Таких людей не бывает много, но в них – все дело. Литерати, как бы они ни назывались и где бы они ни жили, – суть нации даже тогда, когда она, нация, увлеченная шумной жизнью и дикими нравами, об этом не догадывается. Собственно, именно тогда литерати и нужны больше всего. Разошедшись с эпохой, они пестуют ненужные ей достоинства. Нет дела важнее, ибо без умения смотреть, внимать и слышать умрет все накопленное долгой чередой гениев. И уже некому будет узнать, кем были эти самые гении, почему они ими считались и зачем они нужны.
При монголах живопись, самое благородное из искусств китайского канона, достигла нового расцвета, но еще важнее, что в Китае сохранились не только художники, но и их зрители – знатоки и поклонники. Литерати – залог любого Ренессанса. Без них история, утрачивая культурную преемственность, становится дискретной и исчезает, не оставляя глубоких следов.
Лучший портрет литерати принадлежит кисти знаменитого Ни Цзана. Когда монголы разорили налогами его знатное семейство, он поселился на утлой лодке и отправился в странствие вдоль китайских рек. Иногда художник платил за постой своими работами, которые уже тогда считались загадочно пустыми и бесценными.
– Ни Цзан, – писали восхищенные критики, – экономил на туши, будто она стоила дороже золота.
Выставку в Метрополитен венчает его работа «Шесть деревьев». На голой скале, вдали от недоступного материка, посреди безжизненного моря, растут сосны.

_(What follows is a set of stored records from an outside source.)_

-- ==== Sys2Proof/Machine/Flags.lean ====
section
/-!
DEFINITION. Machine/Flags.lean: floating-point values (R30 to R33), rounding once with the flags that it raises (R34 to
R39), the arithmetic of R113 to R117, and the conversions of R122, each answering a bit pattern and the flags.
A value is exact: a sign, a magnitude and a power of two.
-/
namespace Sys2Proof.Machine

/-! ### Formats and values (R30, R31) -/

/-- A binary format: exponent and fraction widths. -/
structure FFmt where
  e : Nat
  p : Nat
  deriving DecidableEq, Repr

/-- FP32. -/
def fmtF32 : FFmt := ⟨8, 23⟩
/-- FP16. -/
def fmtF16 : FFmt := ⟨5, 10⟩
/-- BF16. -/
def fmtBf16 : FFmt := ⟨8, 7⟩
/-- FP64. -/
def fmtF64 : FFmt := ⟨11, 52⟩

/-- The format of FT (R112). -/
def fmtOf : FTy → FFmt
  | .f32 => fmtF32
  | .f16 => fmtF16
  | .bf16 => fmtBf16

/-- Bits of a format. -/
def FFmt.width (f : FFmt) : Nat := 1 + f.e + f.p
/-- The exponent bias. -/
def FFmt.bias (f : FFmt) : Nat := 2 ^ (f.e - 1) - 1
/-- The exponent of the last place of subnormals. -/
def FFmt.qmin (f : FFmt) : Int := 1 - f.bias - f.p
/-- The exponent of the last place of the largest finite value. -/
def FFmt.qmax (f : FFmt) : Int := (2 ^ f.e : Nat) - 2 - f.bias - f.p

/-- A decoded value: a NaN (signalling or quiet), an infinity, or (-1)^s m 2^e. -/
inductive FVal where
  | nan (sig : Bool)
  | inf (s : Bool)
  | fin (s : Bool) (m : Nat) (e : Int)
  deriving DecidableEq, Repr

/-- Decode a bit pattern (R31). -/
def FFmt.unpack (f : FFmt) (b : Nat) : FVal :=
  let s := b.testBit (f.e + f.p)
  let ex := b / 2 ^ f.p % 2 ^ f.e
  let fr := b % 2 ^ f.p
  if ex = 2 ^ f.e - 1 then (if fr = 0 then .inf s else .nan (!fr.testBit (f.p - 1)))
  else if ex = 0 then .fin s fr f.qmin
  else .fin s (2 ^ f.p + fr) (f.qmin + (ex - 1 : Nat))

/-- Whether a value is a signalling NaN. -/
def FVal.isSig : FVal → Bool
  | .nan g => g
  | _ => false
/-- Whether a value is a NaN. -/
def FVal.isNan : FVal → Bool
  | .nan _ => true
  | _ => false
/-- The sign of a value that is not a NaN. -/
def FVal.sign : FVal → Bool
  | .nan _ => false
  | .inf s => s
  | .fin s _ _ => s
/-- Negate. -/
def FVal.neg : FVal → FVal
  | .nan g => .nan g
  | .inf s => .inf (!s)
  | .fin s m e => .fin (!s) m e

/-- Read an operand; with .ftz a subnormal reads as zero of its sign (R37). -/
def FFmt.read (f : FFmt) (ftz : Bool) (b : Nat) : FVal :=
  match f.unpack b with
  | .fin s m e => if ftz && m < 2 ^ f.p then .fin s 0 e else .fin s m e
  | v => v

/-- The sign bit in its place. -/
def FFmt.signBit (f : FFmt) (s : Bool) : Nat := if s then 2 ^ (f.e + f.p) else 0
/-- Zero of a sign. -/
def FFmt.zero (f : FFmt) (s : Bool) : Nat := f.signBit s
/-- Infinity of a sign (R32). -/
def FFmt.infinity (f : FFmt) (s : Bool) : Nat := f.signBit s + (2 ^ f.e - 1) * 2 ^ f.p
/-- The largest finite value of a sign (R32). -/
def FFmt.largest (f : FFmt) (s : Bool) : Nat := f.signBit s + (2 ^ f.e - 1) * 2 ^ f.p - 1
/-- The canonical NaN (R32). -/
def FFmt.cnan (f : FFmt) : Nat := (2 ^ f.e - 1) * 2 ^ f.p + 2 ^ (f.p - 1)

/-! ### Flags (R22, R39) -/

/-- IV. -/
def flIV : BitVec 7 := 1
/-- DZ. -/
def flDZ : BitVec 7 := 2
/-- OF and NX. -/
def flOFNX : BitVec 7 := 4 + 16
/-- UF and NX. -/
def flUFNX : BitVec 7 := 8 + 16
/-- NX. -/
def flNX : BitVec 7 := 16

/-- A result: a bit pattern and the flags raised with it. -/
abbrev FRes := Nat × BitVec 7

/-! ### Rounding (R34 to R37) -/

/-- Round (m + d) 2^e, with 0 < d < 1 when sticky and d = 0 else, to a multiple n 2^q: n, and whether it is inexact.
Where sticky holds, q is above e. -/
def quantize (rm : Rnd) (s : Bool) (m : Nat) (e : Int) (sticky : Bool) (q : Int) : Nat × Bool :=
  if q ≤ e then (m * 2 ^ (e - q).toNat, sticky)
  else
    let d := (q - e).toNat
    let n := m / 2 ^ d
    let r := m % 2 ^ d
    let half := 2 ^ (d - 1)
    let inexact := r != 0 || sticky
    let up := match rm with
      | .rn => half < r || (r == half && (sticky || n % 2 == 1))
      | .rz => false
      | .rd => s && inexact
      | .ru => !s && inexact
    (if up then n + 1 else n, inexact)

/-- The result of an overflow (R35). -/
def FFmt.overflow (f : FFmt) (rm : Rnd) (s : Bool) : Nat :=
  match rm with
  | .rn => f.infinity s
  | .rz => f.largest s
  | .rd => if s then f.infinity s else f.largest s
  | .ru => if s then f.largest s else f.infinity s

Все они справляются с изгнанием по-своему, поэтому их стволы не параллельны друг другу. Но, отчаянно цепляясь корнями за камни, все шесть деревьев сохраняют осанку тех, кто имеет причину поведения лишь в самом себе. У каждой из этих сосен по 15 ребер.

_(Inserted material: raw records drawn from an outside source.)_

/-- FM_RECONFIG_DONE: the chosen slots hold the container; the entry is replaced. -/
def execFmReconfigDone (fn : Nat) (s : State) : Out :=
  match s.fmHead fn with
  | none => .next s
  | some r =>
    match r.bind with
    | none => .next s
    | some id =>
      if r.phase != .reconfig then .next s
      else
        let s' := s.updEntry r.asid r.k fun e => { e with bound := some id, blocked := false }
        fmFinish s (s'.release1 (some id) (.format fn)) fn r 0 true

/-! ### Keys (R345) -/

/-- A record that the security block accepts: its KEYID, the uncompressed point, LMS and LM-OTS types, and reserved
bytes. -/
def keyOk (k : List Byte) : Bool :=
  let be (o : Nat) : Nat := leNat ((k.drop o).take 4).reverse
  k.length == 176 && (sha384 ((k.drop 16).take 153)).take 16 == k.take 16 && k.getD 16 0 == 4
    && 5 ≤ be 113 && be 113 ≤ 9 && 1 ≤ be 117 && be 117 ≤ 4 && zeros (k.drop 169)

/-- KEY_ENROL: a function holds up to 8 keys; a record that is not accepted changes nothing. -/
def execKeyEnrol (fn : Nat) (key : List Byte) (s : State) : Out :=
  .next (s.updFunc fn fun f =>
    if keyOk key && f.keys.length < 8 && !f.keys.contains key then { f with keys := f.keys ++ [key] } else f)

/-- KEY_REMOVE: bindings already made with the key stay. -/
def execKeyRemove (fn ix : Nat) (s : State) : Out := .next (s.updFunc fn fun f => { f with keys := f.keys.eraseIdx ix })

end Sys2Proof.Machine
end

Леди и джентльменыРенессансный портрет
На парадном портрете Федериго да Монтефельтро велел себя изобразить в библиотеке, но в доспехах. Читать в них неудобно, но у него не было выхода. Графство Урбино, считавшееся в золотом XV веке самым цивилизованным местом в Европе, занимало всего 100 квадратных километров и из всех природных богатств располагало лишь крепкими горцами, из которых получались лучшие наемники. Собрав их в армию, Федериго прославился на всю Италию, которой, впрочем, тогда еще не было.

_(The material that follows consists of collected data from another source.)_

/-- An operand of a fragment may be pending (R152): not of one that has not been seen ready yet, nor of one that starvation has lifted. -/
def Frag.late (f : Frag) (tick l b t k : Nat) : Bool := f.since != 0 && f.lift == .none && Config.late tick l b t k

/-- Fragments that are not parked, by place. -/
def Team.unparked (t : Team) : List (Nat × Frag) := ((List.range t.frags.length).zip t.frags).filter fun p => !p.2.parked

/-- The one fragment from which the team may issue: one that waits in an instruction after which the team issues nothing until it
completes (R241, R289), or within an open chain its fragment (R63). -/
def Team.only (t : Team) : Option (Nat × Frag) :=
  (t.unparked.find? fun p => p.2.holds) <|> t.unparked.find? fun p => p.2.chain.isSome

/-- The fragments from which the team may issue once they are ready. -/
def Team.eligible (t : Team) : List (Nat × Frag) :=
  match t.only with
  | some p => [p]
  | none => t.unparked

/-- The candidate of R152: of the ready fragments one that starvation has lifted, the longest-waiting first (R154), else that of the
lowest PC. -/
def Team.next (t : Team) (late : Nat → Frag → Bool) : Option Nat :=
  let ready := t.eligible.filter fun p => !p.2.stalled && !late p.1 p.2
  longest (ready.filter fun p => p.2.lift == .waited16384) <|> longest (ready.filter fun p => p.2.lift == .waited1024)
    <|> lowestFrag t ready

/-- Fragments known to wait, of which one may try again where none is ready. -/
def Team.again (t : Team) : List Nat :=
  (t.eligible.filter fun p => p.2.stalled).map Prod.fst

/-- The fragment that a turn names, or leaves open, where it may issue: the candidate, or one that tries again. -/
def Team.chosen (t : Team) (late : Nat → Frag → Bool) (f : Option Nat) (tick : Nat) : Option Nat :=
  match t.next late, f with
  | some j, none => some j
  | some j, some k => if j = k then some k else none
  | none, none => t.again[tick % t.again.length]?
  | none, some k => if t.again.contains k then some k else none

/-! ### Breakpoints (R400) -/

/-- An enabled hardware breakpoint of a function matches an address. -/
def State.hwbpAt (s : State) (fn : Nat) (foyer : Bool) (pc : DWord) : Bool :=
  match s.func fn with
  | none => false
  | some f => f.hwbp.any fun v => v.getLsbD 0 && v.getLsbD 1 == foyer && (v >>> 3) == (pc >>> 3)

end Sys2Proof.Machine
end

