-- ==== Sys2Proof/Machine/Core.lean ====
section
/-!
DEFINITION. Machine/Core.lean: the machine handed to the host.
-/
def Sys2Proof.core : Host.Core := { State := Sys2Proof.Machine.State, Fault := Sys2Proof.Machine.Fault, Refusal := Sys2Proof.Machine.Refusal, step := Sys2Proof.Machine.step, reset := Sys2Proof.Machine.State.reset }
end

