theorem Encoding.cxlCacheSnoop (line : Nat) (inv : Bool) : Encoding.Statement (.cxlCacheSnoop line inv) := fun _ _ h
  => nomatch h

end Sys2Proof.Laws
end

На этом, как и на всех своих портретах, граф сидит так, что мы видим только левую сторону лица. Это объясняется тем, что граф потерял глаз на турнире. Для генерала увечье было особенно досадным, ибо оно мешало правильно оценить перспективу на поле боя. Поэтому Федериго, удалив часть хряща, устранил переносицу, мешавшую ему смотреть направо. Нос ступенькой сделал его профиль неповторимым, а сам он стал лучшим кондотьером своего времени. Федериго не проиграл ни одной битвы и ни разу, что считалось еще труднее, не изменил работодателю. За услуги он брал огромные деньги – даже тогда, когда всего лишь обещал не воевать на стороне противника. Еще он славился тем, что ценил жизнь солдат и не жертвовал ими. Впрочем, в тот просвещенный век это удавалось многим. Война напоминала шахматы и ограничивалась маневрами. Победа в сражении определялась занятым полем боя, а не числом убитых. В результате потери стали такой редкостью, что Макиавелли жестоко высмеивал земляков за то, что в сражении у них погиб всего один солдат, свалившийся пьяным с мула. XVI век послушал Макиавелли, и с тех пор война вновь стала безыскусной и бесчеловечной, но выставка в Метрополитен разумно ограничилась XV столетием, когда Федериго да Монтефельтро не только добился власти, но сумел ее удержать добром и любовью на протяжении 38 лет. (Дольше Муссолини, который надеялся, что историки уподобят его ренессансным князьям.)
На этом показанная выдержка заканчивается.